The brief was to create an abundant, colourful garden that blended in with the owners’ hand-built home
2 Durnamuck Garden is part of Scotland’s Garden Scheme, a charity allowing visitors to explore gardens all across the country. Visit by arrangement until the end of September, or on the garden’s open day: 26th July, 11am – 4pm. Find more info here.
At the foot of An Teallach, overlooked by the distinctive outline of Beinn Ghobhlach, sits a defiant garden full of colour. This plot, right on the edge of Little Loch Broom in Wester Ross, is regularly battered by hailstones, whipped by gales and drenched with rain. What better place for vibrant South African planting? It sounds unlikely, but it really works.

To truly understand the ambitious nature of this garden, you need to know its owners: Will Soos and Susan Pomeroy. The botanically minded pair bought the four acre croft a decade ago, when it was just a bare, boggy strip of land. They designed and built a timber-and-stone home with a red tin roof for the plot. “Will found much of the stone at the edge of the road. He’d stop on his way to work and load it into the boot of the car,” says Sue. “He even cut down trees and milled them to make the cladding on the exterior.”
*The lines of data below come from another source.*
theorem execCall_of_room (nnn : BitVec 12) (s : State) (n : Fin 16) (h : s.sp = n.castSucc) :
    execCall nnn s = .next
      { s with stack := s.stack.set n (s.pc + 2), sp := n.succ, pc := addressOf nnn } := by
  rw [execCall, push_of_room s _ n h]
  rfl

/-! The draw, the two stores and the block load (R143, R144, R145, R161). -/

theorem execDrwVxVyN_of_error (x y : Reg) (n : BitVec 4) (s : State) (bad : Nat)
    (h : memRead s.mem s.i.toNat n.toNat = .error bad) :
    execDrwVxVyN x y n s = .next (s.raise .dataOutOfRange bad) := by
  rw [execDrwVxVyN, h]

theorem execDrwVxVyN_of_ok (x y : Reg) (n : BitVec 4) (s : State) (sprite : List Byte)
    (h : memRead s.mem s.i.toNat n.toNat = .ok sprite) :
    execDrwVxVyN x y n s = .next (s.draw x y sprite).advance := by
  rw [execDrwVxVyN, h]

theorem execLdBVx_of_error (x : Reg) (s : State) (bad : Nat)
    (h : memWrite s.mem s.i.toNat (decimalDigits (s.getV x)) = .error bad) :
    execLdBVx x s = .next (s.raise .dataOutOfRange bad) := by
  rw [execLdBVx, h]

theorem execLdBVx_of_ok (x : Reg) (s : State) (m : Memory)
    (h : memWrite s.mem s.i.toNat (decimalDigits (s.getV x)) = .ok m) :
    execLdBVx x s = .next ({ s with mem := m }).advance := by
  rw [execLdBVx, h]

theorem execLdMemVx_of_error (x : Reg) (s : State) (bad : Nat)
    (h : memWrite s.mem s.i.toNat (s.lowRegisters x) = .error bad) :
    execLdMemVx x s = .next (s.raise .dataOutOfRange bad) := by
  rw [execLdMemVx, h]

theorem execLdMemVx_of_ok (x : Reg) (s : State) (m : Memory)
    (h : memWrite s.mem s.i.toNat (s.lowRegisters x) = .ok m) :
    execLdMemVx x s = .next (State.postIncrement { s with mem := m } x).advance := by
  rw [execLdMemVx, h]

theorem execLdVxMem_of_error (x : Reg) (s : State) (bad : Nat)
    (h : memRead s.mem s.i.toNat (x.val + 1) = .error bad) :
    execLdVxMem x s = .next (s.raise .dataOutOfRange bad) := by
  rw [execLdVxMem, h]

theorem execLdVxMem_of_ok (x : Reg) (s : State) (bytes : List Byte)
    (h : memRead s.mem s.i.toNat (x.val + 1) = .ok bytes) :
    execLdVxMem x s = .next ((s.setLowRegisters bytes).postIncrement x).advance := by
  rw [execLdVxMem, h]

/-! ## Items of state that few instructions use

`Item.put` overwrites one item. An instruction that does not use the item does the same with the new
contents as with the old and leaves them (`exec_put`): it neither reads nor writes it. -/

/-- An item of state with contents to put in its place. -/
inductive Item where
  | callStack (sp : Fin 17) (stack : Vector Word 16)
  | dt (b : Byte)
  | st (b : Byte)
  | mem (m : Memory)
  | keys (k : Keys)
  | kprev (k : Keys)
  | rnd (b : Byte)
  | disp (d : Display)
  | mode (m : Mode)
  | events (es : List Event)

/-- Overwrite the item, and nothing else. -/
def Item.put : Item → State → State
  | .callStack n k, s => { s with sp := n, stack := k }
  | .dt b, s => { s with dt := b }
  | .st b, s => { s with st := b }
  | .mem m, s => { s with mem := m }
  | .keys k, s => { s with keys := k }
  | .kprev k, s => { s with kprev := k }
  | .rnd b, s => { s with rnd := b }
  | .disp d, s => { s with disp := d }
  | .mode m, s => { s with mode := m }
  | .events es, s => { s with events := es }

/-- The instruction's rule names the item, as read or as written (R26, R28, R29, R31, R33 to R37,
R167). No rule names KPREV but the key wait of a Cycle (R183). -/
def Item.usedBy : Item → Instr → Bool
  | .callStack _ _, i => match i with | .call _ | .ret => true | _ => false
  | .dt _, i => match i with | .ldVxDt _ | .ldDtVx _ => true | _ => false
  | .st _, i => match i with | .ldStVx _ => true | _ => false
  | .mem _, i => match i with
    | .drwVxVyN _ _ _ | .ldBVx _ | .ldMemVx _ | .ldVxMem _ => true | _ => false
  | .keys _, i => match i with | .skpVx _ | .sknpVx _ => true | _ => false
  | .kprev _, _ => false
  | .rnd _, i => match i with | .rndVxNn _ _ => true | _ => false
  | .disp _, i | .events _, i => match i with | .cls | .drwVxVyN _ _ _ => true | _ => false
  | .mode _, i => match i with
    | .ret | .call _ | .drwVxVyN _ _ _ | .ldVxK _ | .ldBVx _ | .ldMemVx _ | .ldVxMem _ => true
    | _ => false

/-- In the six instructions that can fault the test that chooses the branch does not look at the item, so the
same branch is taken whatever its contents. -/
theorem exec_put_next (p : Item) (i : Instr) (s : State) (h : p.usedBy i = false) :
    ∃ t, exec i s = .next t ∧ exec i (p.put s) = .next (p.put t) := by
  cases i
  case ret =>
    rcases sp_empty_or_some s.sp with e | ⟨n, e⟩
    · cases p <;> cases h <;> exact ⟨_, execRet_of_empty _ e, execRet_of_empty _ e⟩
    · cases p <;> cases h <;> exact ⟨_, execRet_of_some _ n e, execRet_of_some _ n e⟩
  case call nnn =>
    rcases sp_full_or_room s.sp with e | ⟨n, e⟩
    · cases p <;> cases h <;> exact ⟨_, execCall_of_full nnn _ e, execCall_of_full nnn _ e⟩
    · cases p <;> cases h <;> exact ⟨_, execCall_of_room nnn _ n e, execCall_of_room nnn _ n e⟩
  case drwVxVyN x y n =>
    cases e : memRead s.mem s.i.toNat n.toNat
    · cases p <;> cases h <;>
        exact ⟨_, execDrwVxVyN_of_error x y n _ _ e, execDrwVxVyN_of_error x y n _ _ e⟩
    · cases p <;> cases h <;>
        exact ⟨_, execDrwVxVyN_of_ok x y n _ _ e, execDrwVxVyN_of_ok x y n _ _ e⟩
  case ldBVx x =>
    cases e : memWrite s.mem s.i.toNat (decimalDigits (s.getV x))
    · cases p <;> cases h <;> exact ⟨_, execLdBVx_of_error x _ _ e, execLdBVx_of_error x _ _ e⟩
    · cases p <;> cases h <;> exact ⟨_, execLdBVx_of_ok x _ _ e, execLdBVx_of_ok x _ _ e⟩
  case ldMemVx x =>
    cases e : memWrite s.mem s.i.toNat (s.lowRegisters x)
    · cases p <;> cases h <;> exact ⟨_, execLdMemVx_of_error x _ _ e, execLdMemVx_of_error x _ _ e⟩
    · cases p <;> cases h <;> exact ⟨_, execLdMemVx_of_ok x _ _ e, execLdMemVx_of_ok x _ _ e⟩
  case ldVxMem x =>
    cases e : memRead s.mem s.i.toNat (x.val + 1)
    · cases p <;> cases h <;> exact ⟨_, execLdVxMem_of_error x _ _ e, execLdVxMem_of_error x _ _ e⟩
    · cases p <;> cases h <;> exact ⟨_, execLdVxMem_of_ok x _ _ e, execLdVxMem_of_ok x _ _ e⟩
  all_goals cases p <;> cases h <;> exact ⟨_, rfl, rfl⟩

/-- An instruction that does not use an item does the same whatever its contents, and leaves them. -/
theorem exec_put {i : Instr} {s t : State} (p : Item) (h : exec i s = .next t)
    (hp : p.usedBy i = false) : exec i (p.put s) = .next (p.put t) := by
  obtain ⟨u, hu, hput⟩ := exec_put_next p i s hp
  obtain rfl := Outcome.next.inj (hu.symm.trans h)
  exact hput

/-! An item is not used by an instruction that is none of its named readers and writers. -/

section

variable {i : Instr}

theorem Item.usedBy_callStack_eq_false (hc : ∀ nnn, i ≠ .call nnn) (hr : i ≠ .ret) (n : Fin 17)
    (k : Vector Word 16) : (Item.callStack n k).usedBy i = false :=
  Bool.eq_false_iff.2 fun hu => match i, hu with
    | .call nnn, _ => hc nnn rfl
    | .ret, _ => hr rfl

theorem Item.usedBy_dt_eq_false (h07 : ∀ x, i ≠ .ldVxDt x) (h15 : ∀ x, i ≠ .ldDtVx x) (b : Byte) :
    (Item.dt b).usedBy i = false :=
  Bool.eq_false_iff.2 fun hu => match i, hu with
    | .ldVxDt x, _ => h07 x rfl
    | .ldDtVx x, _ => h15 x rfl

theorem Item.usedBy_st_eq_false (h18 : ∀ x, i ≠ .ldStVx x) (b : Byte) :
    (Item.st b).usedBy i = false :=
  Bool.eq_false_iff.2 fun hu => match i, hu with
    | .ldStVx x, _ => h18 x rfl

theorem Item.usedBy_mem_eq_false (h33 : ∀ x, i ≠ .ldBVx x) (h55 : ∀ x, i ≠ .ldMemVx x)
    (hd : ∀ x y n, i ≠ .drwVxVyN x y n) (h65 : ∀ x, i ≠ .ldVxMem x) (m : Memory) :
    (Item.mem m).usedBy i = false :=
  Bool.eq_false_iff.2 fun hu => match i, hu with
    | .ldBVx x, _ => h33 x rfl
    | .ldMemVx x, _ => h55 x rfl
    | .drwVxVyN x y n, _ => hd x y n rfl
    | .ldVxMem x, _ => h65 x rfl

theorem Item.usedBy_keys_eq_false (h9E : ∀ x, i ≠ .skpVx x) (hA1 : ∀ x, i ≠ .sknpVx x) (k : Keys) :
    (Item.keys k).usedBy i = false :=
  Bool.eq_false_iff.2 fun hu => match i, hu with
    | .skpVx x, _ => h9E x rfl
    | .sknpVx x, _ => hA1 x rfl

theorem Item.usedBy_rnd_eq_false (hc : ∀ x nn, i ≠ .rndVxNn x nn) (b : Byte) :
    (Item.rnd b).usedBy i = false :=
  Bool.eq_false_iff.2 fun hu => match i, hu with
    | .rndVxNn x nn, _ => hc x nn rfl

end

/-! ## MODE and the output: written, never read -/

/-- No instruction reads MODE: `FX0A` and a fault overwrite it, whatever it was; the rest keep it (R31). -/
theorem exec_mode (i : Instr) (s : State) : ∃ t, exec i s = .next t ∧
    ((∀ m : Mode, exec i { s with mode := m } = .next { t with mode := m }) ∨
      ∀ m : Mode, exec i { s with mode := m } = .next t) := by
  cases hu : (Item.mode s.mode).usedBy i with
  | false =>
    obtain ⟨t, h⟩ := exec_next i s
    exact ⟨t, h, .inl fun m => exec_put (.mode m) h hu⟩
  | true =>
    cases i with
    | ldVxK x => exact ⟨_, rfl, .inr fun _ => rfl⟩
    | ret =>
      rcases sp_empty_or_some s.sp with e | ⟨n, e⟩
      · exact ⟨_, execRet_of_empty _ e, .inr fun _ => execRet_of_empty _ e⟩
      · exact ⟨_, execRet_of_some _ n e, .inl fun _ => execRet_of_some _ n e⟩
    | call nnn =>
      rcases sp_full_or_room s.sp with e | ⟨n, e⟩
      · exact ⟨_, execCall_of_full nnn _ e, .inr fun _ => execCall_of_full nnn _ e⟩
      · exact ⟨_, execCall_of_room nnn _ n e, .inl fun _ => execCall_of_room nnn _ n e⟩
    | drwVxVyN x y n =>
      cases e : memRead s.mem s.i.toNat n.toNat
      · exact ⟨_, execDrwVxVyN_of_error x y n _ _ e, .inr fun _ => execDrwVxVyN_of_error x y n _ _ e⟩
      · exact ⟨_, execDrwVxVyN_of_ok x y n _ _ e, .inl fun _ => execDrwVxVyN_of_ok x y n _ _ e⟩
    | ldBVx x =>
      cases e : memWrite s.mem s.i.toNat (decimalDigits (s.getV x))
      · exact ⟨_, execLdBVx_of_error x _ _ e, .inr fun _ => execLdBVx_of_error x _ _ e⟩
      · exact ⟨_, execLdBVx_of_ok x _ _ e, .inl fun _ => execLdBVx_of_ok x _ _ e⟩
    | ldMemVx x =>
      cases e : memWrite s.mem s.i.toNat (s.lowRegisters x)
      · exact ⟨_, execLdMemVx_of_error x _ _ e, .inr fun _ => execLdMemVx_of_error x _ _ e⟩
      · exact ⟨_, execLdMemVx_of_ok x _ _ e, .inl fun _ => execLdMemVx_of_ok x _ _ e⟩
    | ldVxMem x =>
      cases e : memRead s.mem s.i.toNat (x.val + 1)
      · exact ⟨_, execLdVxMem_of_error x _ _ e, .inr fun _ => execLdVxMem_of_error x _ _ e⟩
      · exact ⟨_, execLdVxMem_of_ok x _ _ e, .inl fun _ => execLdVxMem_of_ok x _ _ e⟩
    | _ => cases hu

/-- The instruction appends `es` to the output of the Cycle, whatever was emitted before (R33). -/
def Emits (i : Instr) (s t : State) (es : List Event) : Prop :=
  t.events = s.events ++ es ∧
    ∀ old : List Event, exec i { s with events := old } = .next { t with events := old ++ es }

/-- An instruction that keeps every earlier output emits nothing. -/
theorem emits_nil {i : Instr} {s t : State} (h : exec i s = .next t)
    (hold : ∀ old : List Event, exec i { s with events := old } = .next { t with events := old }) :
    Emits i s t [] := by
  have ht : t = { t with events := s.events } := Outcome.next.inj (h.symm.trans (hold s.events))
  refine ⟨?_, fun old => ?_⟩
  · rw [List.append_nil, ht]
  · rw [List.append_nil, hold old]

/-- `00E0` and a draw append what they emit; no other instruction emits (R160, R164). -/
theorem exec_emits {i : Instr} {s t : State} (h : exec i s = .next t) : ∃ es, Emits i s t es := by
  cases hu : (Item.events s.events).usedBy i with
  | false => exact ⟨[], emits_nil h fun old => exec_put (.events old) h hu⟩
  | true =>
    cases i with
    | cls =>
      obtain rfl := Outcome.next.inj h
      exact ⟨[.fullClear], rfl, fun _ => rfl⟩
    | drwVxVyN x y n =>
      cases e : memRead s.mem s.i.toNat n.toNat with
      | error bad =>
        obtain rfl := Outcome.next.inj (h.symm.trans (execDrwVxVyN_of_error x y n s bad e))
        exact ⟨[], emits_nil h fun _ => execDrwVxVyN_of_error x y n _ bad e⟩
      | ok sprite =>
        obtain rfl := Outcome.next.inj (h.symm.trans (execDrwVxVyN_of_ok x y n s sprite e))
        exact ⟨_, rfl, fun _ => execDrwVxVyN_of_ok x y n _ sprite e⟩
    | _ => cases hu

/-! ## What one instruction can do to the state -/

/-- The state `t` that instruction `i` leaves of `s`, as far as the rules over all instructions ask: it
faults, goes on to the next instruction, transfers control, or starts the key wait. -/
inductive Effect (i : Instr) (s : State) : State → Prop where
  /-- A fault changes MODE alone, and its record agrees with the state when the instruction was fetched from
  inside MEM (R200, R205). -/
  | fault {c a} (record : s.pc.toNat + 1 < memSize → s.haltRecordOk c s.pc a) :
    Effect i s (s.raise c a)
  /-- An instruction outside the list of R109 ends at pc0 + 2; a register it does not name keeps its value,
  and memory changes for the two stores only. -/
  | advance {v ix dt st disp mem events} (straight : transfersControl i = false)
    (regsKept : ∀ r : Reg, writesV i r = false → v[r] = s.v[r])
    (memKept : (∀ x, i ≠ .ldBVx x) → (∀ x, i ≠ .ldMemVx x) → mem = s.mem)
    (memWf : s.mem.wf → mem.wf) :
    Effect i s { s with
      v := v, i := ix, dt := dt, st := st, disp := disp, mem := mem, events := events, pc := s.pc + 2 }
  /-- A jump, call, return or skip changes PC and the call stack, within the bounds of R24. -/
  | transfer {a sp stack} (transfers : transfersControl i = true)
    (bounded : s.pc.toNat + 1 < memSize → (∀ k : Fin 16, (s.stack[k]).toNat ≤ 0x1000) →
      a.toNat ≤ 0x10FE ∧ ∀ k : Fin 16, (stack[k]).toNat ≤ 0x1000) :
    Effect i s { s with pc := a, sp := sp, stack := stack }
  /-- `FX0A` changes MODE alone (R182). -/
  | wait {x} (transfers : transfersControl i = true) : Effect i s { s with mode := .awaitingKey x }

/-! The values that end up in PC and on the stack stay under the bounds of R24. -/

theorem toNat_add_small {pc d : Word} (h : pc.toNat + 1 < memSize) (hd : d.toNat ≤ 4) :
    (pc + d).toNat = pc.toNat + d.toNat := by
  unfold memSize at h
  rw [BitVec.toNat_add]
  omega

theorem skipTarget_le {pc : Word} (c : Bool) (h : pc.toNat + 1 < memSize) :
    (pc + (if c then 4 else 2)).toNat ≤ 0x10FE := by
  have hd : (if c then 4 else 2 : Word).toNat ≤ 4 := by cases c <;> decide
  rw [toNat_add_small h hd]
  unfold memSize at h
  omega

theorem addressOf_le (nnn : BitVec 12) : (addressOf nnn).toNat ≤ 0x10FE := by
  rw [addressOf_toNat]
  omega

theorem jumpSum_le (nnn : BitVec 12) (b : Byte) :
    (BitVec.ofNat 16 (nnn.toNat + b.toNat)).toNat ≤ 0x10FE := by
  rw [BitVec.toNat_ofNat]
  omega

theorem stack_set_le {stack : Vector Word 16} {a : Word} (n : Fin 16)
    (h : ∀ k : Fin 16, (stack[k]).toNat ≤ 0x1000) (ha : a.toNat ≤ 0x1000) (k : Fin 16) :
    ((stack.set n a)[k]).toNat ≤ 0x1000 := by
  rw [Fin.getElem_fin, Vector.getElem_set]
  split
  · exact ha
  · exact h k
The more Sue reveals about the build, the more intriguing it gets. “A former rock band musician and his wife came out to help us put the timber frame together, but Will and his father did most of the physical building. I came in later to help lay floors and things like that.” All this with full-time manual jobs and two young children underfoot – there would have been no judgement if the garden had remained severely neglected. Luckily for us, that’s not how this pair roll.
Will is now head gardener at the nearby Dundonnell Estate but he and Sue met while working at Inverewe Garden (Sue as a propagator and Will in charge of the walled garden). It’s there that Sue spearheaded the creation of the most northerly South African border in the world. “It got a lot of attention at the time,” she says, “and I was lucky enough to get funding to go out to South Africa on two occasions. I met other botanists there and returned with a variety of plants and seeds.”

When she left Inverewe, Sue had cuttings from some of those plants and began to work them into her own garden. The plot lies north-east of the National Trust site, “so now I suppose I have the most northerly South African garden in the world,” she says with a laugh.
A lot of plants grown in this garden come from further afield, places like Chile and New Zealand where the climate is similarly mountainous and windy. As it’s an Antipodean and South African garden, it tends to flower later, from the end of June through to late October.

As well as a variety of colourful plants, there’s also a large vegetable garden which allows the couple to be virtually self-sufficient, and they keep sheep and chickens. Two 18m-long polytunnels sit at the bottom of the garden: one filled with fruit (“cherries, nectarines, raspberries, strawberries, grapes, figs – I even have an olive tree in there”) and the other packed with all the veggies that wouldn’t survive the wind. This area of the croft also has an orchard of plum and apple trees. Every autumn the juice from the apples is extracted and frozen, then used throughout the year. The fruit is made into jam, of course.
“We’re in a great location, with a magnificent backdrop and unmatched views of the loch. We get good rainfall in summer and winter and we’re able to grow high-altitude plants at sea level,” says Sue. “Our herbaceous plants seems to stay fresher for longer because we don’t have the intense sun and baking hot days that southern England sees. I quite miss those… but our flowers last longer because of the cloud cover!”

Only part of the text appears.